* Problem statement: Taking the listing below, restate word for word each line from the line with "theorem test_decode_acinit : decode" to the line with "theorem test_decode_f53 : decode", ends included, and stop there.

* Information provided:
----------

-- ==== Sys2Proof/Tests/Slice0.lean ====
section
/-!
SUPPORT. Tests of the model against words and vectors of the spec, and for every statement with hypotheses a witness
that meets them. Every expected value is from spec/95_test_vectors.md or the worked example of the rule named.
-/

namespace Sys2Proof.Tests

open Sys2Proof Sys2Proof.Machine
open Host (Outcome)

/-! ### Well-formedness: the one check, refused on an ill-formed term of each kind (R60) -/

theorem test_wf_aprime_refused : (Instr.aprime 3#2).wellFormed = false := by decide
theorem test_wf_afold_refused : (Instr.afold 3#2).wellFormed = false := by decide
theorem test_wf_accepted : (Instr.aprime 2#2).wellFormed = true ∧ (Instr.mabs 0x1fffff#21).wellFormed = true := by decide

/-! ### Decoding: one word for every constructor, written out bit by bit from the patterns of R56 -/

theorem test_decode_minit : decode 0b00010000_00000000_00000000_00000000#32 = .ok .minit := by decide
theorem test_decode_mabs : decode 0b00010001_00010000_11111111_11111110#32 = .ok (.mabs 0x10fffe#21) := by decide
theorem test_decode_mout : decode 0b00010010_00000000_00000000_00000000#32 = .ok .mout := by decide
theorem test_decode_aprime : decode 0b00100000_00000000_00000000_00000001#32 = .ok (.aprime 1#2) := by decide
theorem test_decode_afold : decode 0b00100001_00000000_00000000_00000010#32 = .ok (.afold 2#2) := by decide
theorem test_decode_acinit : decode 0b00100010_00000000_00000000_00000000#32 = .ok .acinit := by decide
theorem test_decode_draw : decode 0b00110000_00000000_00000000_00000000#32 = .ok .draw := by decide
theorem test_decode_u32 : decode 0b00110001_00000000_00000000_00000000#32 = .ok .u32 := by decide
theorem test_decode_f53 : decode 0b00110010_00000000_00000000_00000000#32 = .ok .f53 := by decide

/-- Section 7: unassigned opcodes next to assigned ones. -/
theorem test_decode_illegal : ([0x00000000#32, 0xFFFFFFFF#32, 0x13000000#32, 0x0F000000#32, 0x23000002#32,
    0x33000000#32].all fun w => decode w = .error .illegalOpcode) = true := by decide
/-- Section 7: reserved bits and the reserved index. -/
theorem test_decode_reserved : ([0x10800000#32, 0x12000001#32, 0x11200000#32, 0x20000003#32, 0x21000004#32,
    0x22000001#32, 0x30000001#32, 0x31000100#32, 0x32800000#32].all fun w => decode w = .error .reservedField) = true := by
  decide

theorem test_table_word : decodeTableWord 32 0x1100006d = some (.mabs 0x6d#21) ∧
    decodeTableWord 32 0x20000003 = none := by decide

/-! ### One step of each command -/

/-- The next state of one step. -/
def nextState (s : State) : Option State :=
  match step s with
  | .next t => some t
  | _ => none

/-- Run one command word. -/
def after (s : State) (cmd : Word) : Option State := nextState (s.issue cmd)

/-- The state of the spec's vectors: an accumulator, three words and a carry. -/
def vec (n : Word) (a b d : F64) (c : Word) : State :=
  { n := n, s0 := .written a, s1 := .written b, s2 := .written d, c := c, inputs := [], responses := [] }

/-- A state with only the accumulator set, as after `MINIT` and `MABS` on a reset block. -/
def acc (n : Word) : State := { State.reset with n := n }

/-- R90, example: from `n = 0xdd031fd2`. -/
theorem test_minit : after (acc 0xdd031fd2#32) 0x10000000#32 =
    some { acc 0xefc8249d#32 with responses := [⟨.ok, 0#64⟩] } := by decide +kernel
/-- Vector M1. -/
theorem test_mabs_m1 : after State.reset 0x11000020#32 =
    some { acc 0xdd031fd2#32 with responses := [⟨.ok, 0#64⟩] } := by decide +kernel
/-- Vector M1, every intermediate value. -/
theorem test_mabs_steps : mashSteps 0xefc8249d#32 0x20#21 =
    { a := 0xefc824bd#32, h1 := 0x41982A8C2E2216EF#64, n1 := 101360395#32, f1 := 0x3FE110B778000000#64,
      p := 0x4189C67496CE528A#64, n2 := 54054546#32, f2 := 0x3FEB394A28000000#64, x := 0x41EB394A28000000#64,
      sum := 0x41EBA063FA400000#64, n := 0xdd031fd2#32 } := by decide +kernel
/-- Section 4. -/
theorem test_mout : after (acc 0xefc8249d#32) 0x12000000#32 =
    some { acc 0xefc8249d#32 with responses := [⟨.ok, 0x3FEDF90493A00000#64⟩] } := by decide +kernel
/-- Section 4: the largest value. -/
theorem test_mout_max : after (acc 0xffffffff#32) 0x12000000#32 =
    some { acc 0xffffffff#32 with responses := [⟨.ok, 0x3FEFFFFFFFE00000#64⟩] } := by decide +kernel
/-- R100, example. -/
theorem test_aprime : after (acc 0xdd031fd2#32) 0x20000000#32 =
    some { acc 0xdd031fd2#32 with s0 := .written 0x3FEBA063FA400000#64, responses := [⟨.ok, 0#64⟩] } := by decide +kernel
/-- Section 5: the second word. -/
theorem test_aprime_1 : (after (acc 0x26733e5d#32) 0x20000001#32).map (fun t => (t.s0, t.s1, t.s2)) =
    some (.unwritten, .written 0x3FC3399F2E800000#64, .unwritten) := by decide +kernel
/-- R101, example: a negative difference. -/
theorem test_afold : (after (vec 0xf6cd24b3#32 0x3FEBA063FA400000#64 0#64 0#64 1#32) 0x21000000#32).map State.s0 =
    some (.written 0x3FECC6BF63E00000#64) := by decide +kernel
/-- Program P4, step 10: an unwritten word. -/
theorem test_afold_unwritten : after State.reset 0x21000001#32 =
    some { State.reset with responses := [⟨.unwrittenState, 0#64⟩] } := by decide +kernel
/-- R102, example. -/
theorem test_acinit : (after (vec 0#32 0#64 0#64 0#64 1880929#32) 0x22000000#32).map State.c = some 1#32 := by decide +kernel
/-- Program P2, step 24. -/
theorem test_draw : after (vec 0x51ccdb69#32 0x3FECC6BF63E00000#64 0x3FA9BE1E4A000000#64 0x3FE324271B400000#64 1#32)
    0x30000000#32 =
    some { vec 0x51ccdb69#32 0x3FA9BE1E4A000000#64 0x3FE324271B400000#64 0x3FE86C622D400000#64 1880929#32 with
      responses := [⟨.ok, 0x3FE86C622D400000#64⟩] } := by decide +kernel
/-- Section 6, a draw that rounds: `s[0] = 1 - 2^-53`, carry 1. -/
theorem test_draw_inexact :
    (after (vec 0#32 0x3FEFFFFFFFFFFFFF#64 0x3FD0000000000000#64 0x3FE0000000000000#64 1#32) 0x30000000#32).map
      (fun t => (t.s2, t.c)) = some (.written 0#64, 2091639#32) := by decide +kernel
/-- Section 6. -/
theorem test_u32 : (after (vec 0#32 0x3FE0000000000000#64 0x3FD0000000000000#64 0x3FE0000000000000#64 1#32)
    0x31000000#32).map (fun t => (t.responses, t.c)) = some ([⟨.ok, 0x80000001#64⟩], 1045819#32) := by decide +kernel
/-- Program P4, step 11. -/
theorem test_u32_unwritten : after { acc 0xdd031fd2#32 with s0 := .written 0#64 } 0x31000000#32 =
    some { acc 0xdd031fd2#32 with s0 := .written 0#64, responses := [⟨.unwrittenState, 0#64⟩] } := by decide +kernel
/-- Section 6, third line. -/
theorem test_f53 : after (vec 0#32 0x3FE0000000000000#64 0x3FD0000000000000#64 0x3FE0000000000000#64 1#32)
    0x32000000#32 =
    some { vec 0#32 0x3FE0000000000000#64 0x3FE0000000200000#64 0x3FE801FEA7600000#64 522909#32 with
      responses := [⟨.ok, 0x3FE00000003801FE#64⟩] } := by decide +kernel
/-- Section 6, on a state the block cannot reach: the result is above 1.0. -/
theorem test_f53_above_one :
    (after (vec 0#32 0x3EA00ACBC3F0F500#64 0x3FE8000000000000#64 0x3FE0000000000000#64 0#32) 0x32000000#32).map
      State.responses = some [⟨.ok, 0x3FF0000000040000#64⟩] := by decide +kernel
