-- ==== Sys2Proof/Config/Bridle.lean ====
section
/-! DEFINITION. Config/Bridle.lean: BRD_CFG and CAL_CFG (chapter 16) and the operands of calibration. -/
namespace Sys2Proof.Machine
open Sys2Proof

/-- BRD_CFG and CAL_CFG (R457). -/
structure BrdCfg where
  brd : Word := 0x00000014#32
  cal : Word := 0x80000008#32
  deriving DecidableEq, Repr

/-- A calibration value: group kind and index, item, value (R448, R454). -/
structure CalVal where
  kind  : Nat
  index : Nat
  item  : Byte
  value : Half
  deriving DecidableEq, Repr

end Sys2Proof.Machine
end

----------

* Written reply:
theorem test_decode_acinit : decode 0b00100010_00000000_00000000_00000000#32 = .ok .acinit := by decide
theorem test_decode_draw : decode 0b00110000_00000000_00000000_00000000#32 = .ok .draw := by decide
theorem test_decode_u32 : decode 0b00110001_00000000_00000000_00000000#32 = .ok .u32 := by decide
theorem test_decode_f53 : decode 0b00110010_00000000_00000000_00000000#32 = .ok .f53 := by decide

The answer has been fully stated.